- [Action item]
Copy the data exactly from the line that contains "(h : s.nextFrame" through the line that contains "simp [answer, formReply, hk]", keeping both end lines and leaving out everything else.

- [Input]
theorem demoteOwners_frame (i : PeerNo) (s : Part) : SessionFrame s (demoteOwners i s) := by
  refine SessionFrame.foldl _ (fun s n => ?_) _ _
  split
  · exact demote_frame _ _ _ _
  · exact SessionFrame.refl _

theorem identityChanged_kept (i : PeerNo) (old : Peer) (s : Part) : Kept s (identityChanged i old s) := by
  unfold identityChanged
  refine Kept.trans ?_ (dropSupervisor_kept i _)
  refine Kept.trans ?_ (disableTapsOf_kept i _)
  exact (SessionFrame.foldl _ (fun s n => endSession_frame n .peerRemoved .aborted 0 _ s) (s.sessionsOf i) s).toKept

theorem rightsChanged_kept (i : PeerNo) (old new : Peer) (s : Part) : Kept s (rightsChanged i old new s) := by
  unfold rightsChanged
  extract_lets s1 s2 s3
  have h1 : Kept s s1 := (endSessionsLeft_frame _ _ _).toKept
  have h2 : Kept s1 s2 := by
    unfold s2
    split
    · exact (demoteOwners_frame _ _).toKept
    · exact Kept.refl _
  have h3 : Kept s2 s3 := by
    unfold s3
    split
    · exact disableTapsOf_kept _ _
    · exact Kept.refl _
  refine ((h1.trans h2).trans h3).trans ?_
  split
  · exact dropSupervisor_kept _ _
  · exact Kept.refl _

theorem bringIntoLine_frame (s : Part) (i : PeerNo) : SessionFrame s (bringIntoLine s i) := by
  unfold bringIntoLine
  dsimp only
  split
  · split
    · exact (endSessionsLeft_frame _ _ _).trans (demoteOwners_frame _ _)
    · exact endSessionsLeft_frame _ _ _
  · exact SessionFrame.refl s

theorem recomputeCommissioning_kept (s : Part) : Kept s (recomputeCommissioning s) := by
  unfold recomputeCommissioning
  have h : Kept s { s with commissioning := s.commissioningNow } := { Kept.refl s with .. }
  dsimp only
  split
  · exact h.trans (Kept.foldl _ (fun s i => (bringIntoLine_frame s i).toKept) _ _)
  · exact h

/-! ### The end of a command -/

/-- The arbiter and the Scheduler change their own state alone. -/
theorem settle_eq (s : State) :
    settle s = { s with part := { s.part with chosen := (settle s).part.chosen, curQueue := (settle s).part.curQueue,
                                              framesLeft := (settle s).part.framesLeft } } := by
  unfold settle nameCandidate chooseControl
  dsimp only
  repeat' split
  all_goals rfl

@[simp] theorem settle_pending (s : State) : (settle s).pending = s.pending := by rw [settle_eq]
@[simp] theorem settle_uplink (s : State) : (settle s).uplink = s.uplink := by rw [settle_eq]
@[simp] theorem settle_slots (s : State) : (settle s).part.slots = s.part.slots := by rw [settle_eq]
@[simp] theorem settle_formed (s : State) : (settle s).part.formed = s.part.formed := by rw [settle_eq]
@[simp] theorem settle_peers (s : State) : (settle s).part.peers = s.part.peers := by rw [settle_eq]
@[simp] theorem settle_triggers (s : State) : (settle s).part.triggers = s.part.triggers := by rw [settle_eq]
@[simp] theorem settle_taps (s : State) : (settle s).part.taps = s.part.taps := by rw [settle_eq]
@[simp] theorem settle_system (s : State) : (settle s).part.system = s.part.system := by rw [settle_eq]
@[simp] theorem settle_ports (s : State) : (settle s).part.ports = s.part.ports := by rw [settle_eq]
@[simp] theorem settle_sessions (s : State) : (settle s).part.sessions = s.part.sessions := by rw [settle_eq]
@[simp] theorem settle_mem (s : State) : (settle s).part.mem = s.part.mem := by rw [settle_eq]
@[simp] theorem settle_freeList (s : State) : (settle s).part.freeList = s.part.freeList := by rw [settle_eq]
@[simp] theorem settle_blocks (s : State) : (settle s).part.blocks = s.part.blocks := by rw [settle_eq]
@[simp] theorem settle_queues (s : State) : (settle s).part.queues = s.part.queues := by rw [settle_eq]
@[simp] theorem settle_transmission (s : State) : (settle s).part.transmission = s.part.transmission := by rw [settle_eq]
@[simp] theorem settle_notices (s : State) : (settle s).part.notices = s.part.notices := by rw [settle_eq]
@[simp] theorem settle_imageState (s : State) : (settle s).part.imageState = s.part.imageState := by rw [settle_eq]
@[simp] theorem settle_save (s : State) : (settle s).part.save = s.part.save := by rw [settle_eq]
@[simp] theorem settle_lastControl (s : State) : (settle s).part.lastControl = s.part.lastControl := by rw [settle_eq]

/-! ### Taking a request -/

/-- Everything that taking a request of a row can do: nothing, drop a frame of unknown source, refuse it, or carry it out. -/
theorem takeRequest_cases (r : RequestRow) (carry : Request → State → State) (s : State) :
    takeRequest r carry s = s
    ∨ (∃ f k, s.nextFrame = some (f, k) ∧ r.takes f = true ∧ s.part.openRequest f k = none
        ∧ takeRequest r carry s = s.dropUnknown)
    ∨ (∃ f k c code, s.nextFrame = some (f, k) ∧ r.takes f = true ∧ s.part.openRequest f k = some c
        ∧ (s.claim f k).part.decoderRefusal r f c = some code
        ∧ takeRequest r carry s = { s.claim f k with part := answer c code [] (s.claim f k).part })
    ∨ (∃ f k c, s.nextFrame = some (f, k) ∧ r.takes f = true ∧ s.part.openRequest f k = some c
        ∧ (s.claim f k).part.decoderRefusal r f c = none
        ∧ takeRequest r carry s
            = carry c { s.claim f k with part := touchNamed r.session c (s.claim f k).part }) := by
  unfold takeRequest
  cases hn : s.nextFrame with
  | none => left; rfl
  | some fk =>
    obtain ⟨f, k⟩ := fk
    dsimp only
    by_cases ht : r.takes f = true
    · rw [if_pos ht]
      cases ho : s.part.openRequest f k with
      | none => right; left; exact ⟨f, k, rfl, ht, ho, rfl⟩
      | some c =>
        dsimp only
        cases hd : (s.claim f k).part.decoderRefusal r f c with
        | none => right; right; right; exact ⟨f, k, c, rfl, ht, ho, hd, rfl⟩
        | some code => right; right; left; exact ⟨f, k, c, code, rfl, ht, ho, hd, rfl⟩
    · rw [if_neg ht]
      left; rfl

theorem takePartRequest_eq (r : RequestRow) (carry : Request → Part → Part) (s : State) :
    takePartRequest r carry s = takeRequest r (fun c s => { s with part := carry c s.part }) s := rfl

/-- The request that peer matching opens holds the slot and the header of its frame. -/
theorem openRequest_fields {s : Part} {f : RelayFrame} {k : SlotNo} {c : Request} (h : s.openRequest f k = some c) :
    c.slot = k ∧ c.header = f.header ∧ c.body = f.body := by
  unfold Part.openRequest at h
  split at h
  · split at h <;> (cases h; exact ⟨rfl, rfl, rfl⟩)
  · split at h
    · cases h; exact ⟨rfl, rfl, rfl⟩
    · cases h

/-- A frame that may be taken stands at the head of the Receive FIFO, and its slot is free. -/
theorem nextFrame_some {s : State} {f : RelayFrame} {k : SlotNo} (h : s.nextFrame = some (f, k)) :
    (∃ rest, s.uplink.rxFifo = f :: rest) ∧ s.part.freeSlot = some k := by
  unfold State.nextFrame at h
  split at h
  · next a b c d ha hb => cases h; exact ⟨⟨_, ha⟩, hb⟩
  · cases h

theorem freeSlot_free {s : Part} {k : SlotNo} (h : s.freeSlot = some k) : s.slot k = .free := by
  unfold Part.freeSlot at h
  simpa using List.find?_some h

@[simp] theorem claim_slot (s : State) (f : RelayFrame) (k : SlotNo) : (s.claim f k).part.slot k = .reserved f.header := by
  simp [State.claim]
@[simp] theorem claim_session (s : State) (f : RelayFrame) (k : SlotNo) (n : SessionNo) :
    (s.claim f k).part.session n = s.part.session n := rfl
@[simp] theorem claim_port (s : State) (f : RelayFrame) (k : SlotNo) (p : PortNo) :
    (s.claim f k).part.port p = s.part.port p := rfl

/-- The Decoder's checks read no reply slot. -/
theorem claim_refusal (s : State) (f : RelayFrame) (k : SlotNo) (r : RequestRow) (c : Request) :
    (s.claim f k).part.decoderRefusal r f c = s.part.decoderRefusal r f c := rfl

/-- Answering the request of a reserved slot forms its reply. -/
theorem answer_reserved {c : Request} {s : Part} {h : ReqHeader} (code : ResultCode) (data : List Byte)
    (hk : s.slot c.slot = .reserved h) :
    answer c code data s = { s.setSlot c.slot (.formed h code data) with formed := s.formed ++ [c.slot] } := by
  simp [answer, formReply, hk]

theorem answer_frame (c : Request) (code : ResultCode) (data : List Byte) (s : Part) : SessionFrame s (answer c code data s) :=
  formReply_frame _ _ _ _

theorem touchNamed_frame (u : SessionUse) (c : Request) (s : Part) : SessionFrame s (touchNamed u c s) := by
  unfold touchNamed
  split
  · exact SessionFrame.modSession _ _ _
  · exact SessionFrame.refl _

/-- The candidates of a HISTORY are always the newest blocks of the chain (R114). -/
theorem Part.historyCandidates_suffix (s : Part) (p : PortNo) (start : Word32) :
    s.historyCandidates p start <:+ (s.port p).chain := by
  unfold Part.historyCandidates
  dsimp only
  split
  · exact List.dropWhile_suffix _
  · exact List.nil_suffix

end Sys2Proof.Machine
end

- [Task output]
theorem nextFrame_some {s : State} {f : RelayFrame} {k : SlotNo} (h : s.nextFrame = some (f, k)) :
    (∃ rest, s.uplink.rxFifo = f :: rest) ∧ s.part.freeSlot = some k := by
  unfold State.nextFrame at h
  split at h
  · next a b c d ha hb => cases h; exact ⟨⟨_, ha⟩, hb⟩
  · cases h

theorem freeSlot_free {s : Part} {k : SlotNo} (h : s.freeSlot = some k) : s.slot k = .free := by
  unfold Part.freeSlot at h
  simpa using List.find?_some h

@[simp] theorem claim_slot (s : State) (f : RelayFrame) (k : SlotNo) : (s.claim f k).part.slot k = .reserved f.header := by
  simp [State.claim]
@[simp] theorem claim_session (s : State) (f : RelayFrame) (k : SlotNo) (n : SessionNo) :
    (s.claim f k).part.session n = s.part.session n := rfl
@[simp] theorem claim_port (s : State) (f : RelayFrame) (k : SlotNo) (p : PortNo) :
    (s.claim f k).part.port p = s.part.port p := rfl

/-- The Decoder's checks read no reply slot. -/
theorem claim_refusal (s : State) (f : RelayFrame) (k : SlotNo) (r : RequestRow) (c : Request) :
    (s.claim f k).part.decoderRefusal r f c = s.part.decoderRefusal r f c := rfl

/-- Answering the request of a reserved slot forms its reply. -/
theorem answer_reserved {c : Request} {s : Part} {h : ReqHeader} (code : ResultCode) (data : List Byte)
    (hk : s.slot c.slot = .reserved h) :
    answer c code data s = { s.setSlot c.slot (.formed h code data) with formed := s.formed ++ [c.slot] } := by
  simp [answer, formReply, hk]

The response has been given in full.